Art & RMS Fever

Some years ago, I remember taking the week of the 4th as vacation time, planning to practice being a full-time artist over that week. I remember being very disappointed in my productivity and how little art I actually created that week. In time, I came to understand it was as much a matter of knowing how to go about creating as it was the act(s) of creation itself. Six? years later, I’m almost right back there again, with slightly more understanding of the problem.

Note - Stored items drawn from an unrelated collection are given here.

/-- The bytes of an instruction's memory range, as loads of the clause read them. -/
def readRange (s : State) (x : Ctx) : State × List Byte :=
  (rangeLocs x).foldl (fun (a : State × List Byte) l =>
    let q := readOwn a.1 x.core x.t x.t.seq l 64
    (noticePoison q.1 x.t l 64, a.2 ++ q.2)) (s, [])

/-- `tsa` (R287): the scale vector is read during the clause (R279). -/
def execTsa (f : FX) (s : State) : Out :=
  tileInstr s [f.a, f.b, f.c] fun s x b g =>
    let d := word64 s x f.a b
    if checking x then
      tileChecked s x f b (tsaCauses (projBandTag s x g) g.nbands (projOpen s x) d) (some ⟨.read, 128, [0, 14]⟩) (countEntry f)
    else
      settle s x (inlineRevoked s x ((rangeLocs x).map fun l => (b, l))) 0 [] fun s x =>
      if !inlineReady s x ((rangeLocs x).map fun l => (l, 64)) then waitHere s
      else
        let r := readRange s x
        let e := newEntry r.1 x .tsa d (bits (projBandTag s x g (bits d.toNat 7 4)) 7 3 + 16, 13)
        performEntry r.1 x f { e with scales := r.2, mem := [] }

/-! ## acc (R288 to R290) -/

/-- The type field of an `acc` descriptor. -/
def dType (d : Word) : Nat := bits d.toNat 12 8

/-- The type codes a band takes (R288). -/
def bandType (ty : Nat) : Bool := ty == 12 || ty == 13 || (decide (18 ≤ ty) && decide (ty ≤ 24))

/-- The causes every queued `acc` function shares: band owned, descriptor, open entries; wide is an f64 pair, even asks for its lower band. -/
def accCauses (nbands : Nat) (isOpen : Nat → Bool) (d : Word) (wide : Bool) (badType : Bool) (even : Bool := wide) : List Nat :=
  let b := dBand d
  (if b ≥ nbands || (even && (b % 2 == 1 || b + 1 ≥ nbands)) then [0x29] else []) ++ (if badType then [0x2A] else []) ++
  (if bits d.toNat 31 13 != 0 || bits d.toNat 7 4 != 0 || (pairOf wide b).any isOpen then [0x2B] else [])

/-- `acc.zero` and `acc.ld` (R288): they set the band's tag. -/
def accSet (op : TileOp) (mem : Bool) (f : FX) (s : State) : Out :=
  tileInstr s (if mem then [f.a, f.b, f.c] else [f.a, f.c]) fun s x b g =>
    let d := word64 s x f.a b
    let wide := dType d == 12
    if checking x then
      tileChecked s x f b (accCauses g.nbands (projOpen s x) d wide (!bandType (dType d)))
        (if mem then some ⟨.read, if wide then 32768 else 16384, [0, 1, 14]⟩ else none) fun cl =>
          countEntry f { cl with bandTags := retag (projBandTags s x g) (dBand d) (typeTag (dType d)) }
    else performEntry s x f (newEntry s x op d (dType d, 0))

/-- `acc.zero` (R288). -/
def execAccZero (f : FX) (s : State) : Out := accSet .accZero false f s
/-- `acc.ld` (R288). -/
def execAccLd (f : FX) (s : State) : Out := accSet .accLd true f s

/-- `acc.st` (R288). -/
def execAccSt (f : FX) (s : State) : Out :=
  tileInstr s [f.a, f.b, f.c] fun s x b g =>
    let d := word64 s x f.a b
    let wide := dType d == 12
    if checking x then
      tileChecked s x f b (accCauses g.nbands (projOpen s x) d wide
          (!bandType (dType d) || projBandTag s x g (dBand d) != typeTag (dType d)) false)
        (some ⟨.write, if wide then 32768 else 16384, [0, 1, 14]⟩) (countEntry f)
    else performEntry s x f (newEntry s x .accSt d (dType d, 0))

/-- Bytes that `acc.cvst` writes (R289). -/
def cvstSize (ty : Nat) : Nat := if ty ≥ 18 then 512 * (ty - 16) + 128 else 4096 * typeWidth ty / 8

/-- Destination types of `acc.cvst` (R288). -/
def cvstType (ty : Nat) : Bool := decide (12 ≤ ty) && decide (ty ≤ 24)

/-- `acc.cvst` (R289): rounding codes 110 and 111 are refused. -/
def execAccCvst (f : FX) (s : State) : Out :=
  tileInstr s [f.a, f.b, f.c] fun s x b g =>
    let d := word64 s x f.a b
    let tag := projBandTag s x g (dBand d)
    let wide := tag == 1
    if f.rnd.toNat ≥ 6 then trapAll s x 0x02 x.instrAddr
    else if checking x then
      tileChecked s x f b (accCauses g.nbands (projOpen s x) d wide (!cvstType (dType d) || !(tag == 0 || tag == 1)))
        (some ⟨.write, cvstSize (dType d), [0, 1, 14]⟩) (countEntry f)
    else
      performEntry s x f (newEntry s x (.accCvst (resolveRnd x.t.mode f.rnd.toNat) f.sat) d (if wide then 12 else 13, dType d))

/-- The causes of a cell address (R290). -/
def cellCauses (s : State) (x : Ctx) (g : Group) (a : Word) : List Nat :=
  let band := bits a.toNat 9 0 / 64
  (if band ≥ g.nbands then [0x29] else []) ++ (if projBandTag s x g band = 2 then [0x2A] else []) ++
  (if bits a.toNat 63 22 != 0 || bits a.toNat 15 10 != 0 || projOpen s x band then [0x2B] else [])

/-- The bands that an access to a band's cells meets (R290): both of its pair while the tag is of f64, be it the one that stands or the projected
one, so that an entry that will retag the band is waited for, too. -/
def cellBands (s : State) (x : Ctx) (g : Group) (b : Nat) : List Nat :=
  let pair (t : Nat) : List Nat := if t = 1 then [b, b + 1] else if t = 2 then [b - 1, b] else [b]
  pair (tabGet g.bandTags b 0) ++ pair (projBandTag s x g b)
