-- ==== Sys2Proof/Machine/Context.lean ====
section
/-!
DEFINITION. Saved context: the full-save image (R399, R400), the troupe record and its parts (R401, R402), what a restore
checks and rebuilds (R404, R137, R158, R292), and `ctx` (R409).
-/

namespace Sys2Proof.Machine

/-! ## Locations -/

/-- A location as a pointer. -/
def pointerOf (s : State) (l : Loc) : Word := if l.area = .lost then word l.addr else if l.area = .scratch then scratchPtr s l else word l.va

/-- A location as a pointer from which it can be found again: an image holds it in this form (R402). -/
def imagePtr (s : State) (l : Loc) : Word :=
  if l.area = .scratch then scratchPtr s l
  else if l.area = .lost then word l.addr
  else if l.space = 3 && l.via.isSome then word (l.va % 2 ^ 52)
  else if l.space = 2 then word l.va
  else word (l.space * 2 ^ 60 + l.va % 2 ^ 52)

/-- A location translated again (R404). -/
def relocate (s : State) (w : Who) (l : Loc) (size : Nat) (kind : Access) : State × Xlat :=
  if l.space = 14 then (s, .ok l) else locate s w (imagePtr s l) size kind

/-! ## Lane records (R401) -/

/-- The state code of a lane record; a save, unlike a dump, writes naps, yields and parked lanes as runnable. -/
def stateCode (dump : Bool) : ThreadState → Nat
  | .runnable => 0
  | .held => 1
  | .waiting _ _ _ => 2
  | .napping _ => if dump then 3 else 0
  | .yielded _ _ => if dump then 4 else 0
  | .yieldedOn _ _ _ _ _ => if dump then 4 else 0
  | .parked _ => if dump then 5 else 0
  | .exited => 6
  | .watching _ _ _ => 7
  | .arrived _ _ _ _ _ _ => 8

/-- An optional scope as a number. -/
def scopeCode (o : Option Nat) : Nat := match o with | none => 0 | some n => n + 1
def scopeOf (n : Nat) : Option Nat := if n = 0 then none else some (n - 1)

/-- Bytes 24 to 47 of a lane record. What R401 gives no place for stands in the barrier bytes, which a state other than 2 leaves free:
`exit.inherit`, a release's acquire, the arrived clause's head and instruction (DESIGN CHOICE, notes/assumptions/41.md). -/
def stateBytes (s : State) (h : Thread) : List Byte :=
  match h.st with
  | .waiting n a b => leBytes 4 n ++ leBytes 4 a.toNat ++ leBytes 4 b.toNat ++ zeroBytes 12
  | .exited => leBytes 12 (if h.keep then 1 else 0) ++ zeroBytes 12
  | .watching w gen acq => leBytes 12 (scopeCode acq) ++ leBytes 4 gen ++ leBytes 8 (pointerOf s w).toNat
  | .arrived fn range dest key head site => leBytes 8 head ++ leBytes 4 (site - head) ++ leBytes 4 (range % 2 ^ 13) ++
      leBytes 8 (fn % 256 + dest % 128 * 256 + key % 512 * 65536)
  | _ => zeroBytes 24

def laneRecord (s : State) (core : Nat) (t : Troupe) (held dump : Bool) (l : Nat) : List Byte :=
  let h := threadOf t l
  leBytes 8 h.pc.toNat ++ leBytes 8 (packedMeet h).toNat ++ leBytes 4 (stateCode dump h.st) ++
    leBytes 4 ((siteAt s core t h.pc).getD noOrdinal) ++ stateBytes s h ++ leBytes 1 h.preds.toNat ++ leBytes 1 0 ++
    leBytes 2 (if held then h.orig else 0) ++ zeroBytes 12

/-! ## Register, symbol and other records (R402) -/

def padTo (n : Nat) (bs : List Byte) : List Byte := bs ++ zeroBytes (n - bs.length)

/-- The number of a chain operation's kind. -/
def chainCode (k : ChainKind) : Nat := match k with | .add => 0 | .sub => 1 | .rsub => 2 | .mul => 3 | .fma => 4
def chainKindOf (n : Nat) : Option ChainKind := [.add, .sub, .rsub, .mul, .fma][n]?

/-- A recorded operation in two bytes: kind, flags, rounding mode (R402). -/
def chainWord (o : ChainOp) : Nat :=
  chainCode o.kind + (if o.negP then 8 else 0) + (if o.negK then 16 else 0) + (if o.negC then 32 else 0) + (if o.pIsA then 64 else 0) + o.mode * 128

/-- Values fit the format and base that an entry is held in (R118). -/
def heldFits (f : Nat) (b : Word) (vs : List Word) : Bool :=
  if f = 4 then true else if f = 0 then vs.all (· == b) else deltasFit (8 * 2 ^ (f - 1)) b vs

/-- The image of an entry of a pending register, in the format it is held in (R120, R144); encoded afresh where lanes that have settled since
no longer fit it. -/
def entryImage (live : LaneMask) (held : Option (Nat × Word)) (v : Lanes) : List Byte :=
  match held with
  | some (f, b) =>
    if heldFits f b ((maskLanes live).map (laneOf v)) then imageFields f b (mkLanes fun l => if live.getLsbD l then laneOf v l else b)
    else imageOf live v
  | none => imageOf live v

/-- A register record: an image per field; a spilled register is saved from the spill area (R137). The bytes that R402 does not lay out, and
the lanes of a chain's first entry that have settled, are the model's own layout (DESIGN CHOICE, notes/assumptions/41.md). -/
def regRecord (s : State) (core : Nat) (live : LaneMask) (num : Nat → Nat) (n : Nat) (r : Reg) : List Byte :=
  let img (i : Nat) (v : Lanes) : List Byte := padTo 264 (entryImage live r.fmts[i]? v)
  match r.entry with
  | .empty => zeroBytes 16 ++ padTo 264 (imageOf 0 [])
  | .resident => leBytes 16 1 ++ padTo 264 (regImage r)
  | .spilled => leBytes 16 1 ++ (match (readSpill s core r.home n).2 with
      | .inr bs => padTo 264 (bs.take 264)
      | .inl _ => padTo 264 (imageOf 0 []))
  | .pending =>
    if r.chain.isEmpty then leBytes 16 (2 + 256 * num r.sym) ++ img 0 r.scale ++ img 1 r.vals
    else
      let fields := match chainEntries r.chain with
        | [] => []
        | f :: rest => laneMerge r.pend f r.vals :: rest
      leBytes 3 (3 + 256 * num r.sym + 65536 * r.chain.length) ++ padTo 6 (r.chain.flatMap fun o => leBytes 2 (chainWord o)) ++
        leBytes 4 r.pend.toNat ++ zeroBytes 3 ++ (List.range fields.length).flatMap fun i => img i (fields.getD i [])

/-- What a symbol is for, in the spare bytes of its record: kind, type, other half, acquire, whether it is reissued at `tret`, its batch. -/
def symbolWord (y : Symbol) (num : Nat → Nat) (again : Bool) (batch : Option Nat) : Nat :=
  let k : Nat × Nat × Nat := match y.kind with
    | .element ty => (0, ty, 0)
    | .lower ty o => (1, ty, num o)
    | .upper ty o => (2, ty, num o)
    | .image => (3, 0, 0)
    | .atomic ty => (4, ty, 0)
  k.1 + 8 * k.2.1 + 256 * k.2.2 + 2 ^ 15 * scopeCode y.acq + (if again then 2 ^ 18 else 0) +
    (match batch with | none => 0 | some b => 2 ^ 19 + 2 ^ 20 * b)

When I posted last about finding a way into Celtic knitting, I was chock full of ideas that were bursting everywhere. I was also, unknown to self at the time, full of rickettsiae doing exactly the same thing. Rocky Mountain Spotted fever, probably from a tick carried in by one of the two stray dogs I picked up at the end of May. Nothing like a potentially fatal illness to put a ding in one’s energy level. Waiting now on the results of blood tests to confirm that doxycycline did its thing and I’m “over it,” but the nurse did say that the fatigue takes a long time to clear. (12/9/2007: as it turns out from the datestamp on my next entry, the doxy had not completely worked at the time of this post and I had to go back on it for a whole month. Difficult year, health-wise.)

There’s the fatigue of just being tired, and not wanting to do much that requires physical effort (chainsaw carving, for example) but there’s also a fatigue of ideas and follow-through. The follow-through is really the more critical element, because it’s turning out that’s the crux of making art, at least in this studio. Ideas are easy. Taking an idea through the hundreds if not thousands of decisions that have to be made between concept and final product takes a lot more energy than I’ve had to spare, some days. And so I stumble.

The nice part of stumbling is that if you have a decent enough road and a general direction, you can still make progress. Not pretty, but progress. I have some designs in B&W that could probably be interesting rugs. They need color. And after the first draft, they need refinements. Today, I can draft. I don’t need to commit to a colorway yet, or even pull the yarn, or think about tying up. Color a few designs, don’t like much of what I have, and the truth is, I HAVE made art. It just doesn’t look like much to the general public. Or maybe I have made NOT-art, using the same logic that T. A. Edison used to say, “I haven’t failed 999 times. I have learned 999 ways that it won’t work.”

It’s all art. Sometimes it turns into a product I can display at First Sunday, and sometimes it’s just colors on paper that I couldn’t sell for a dime.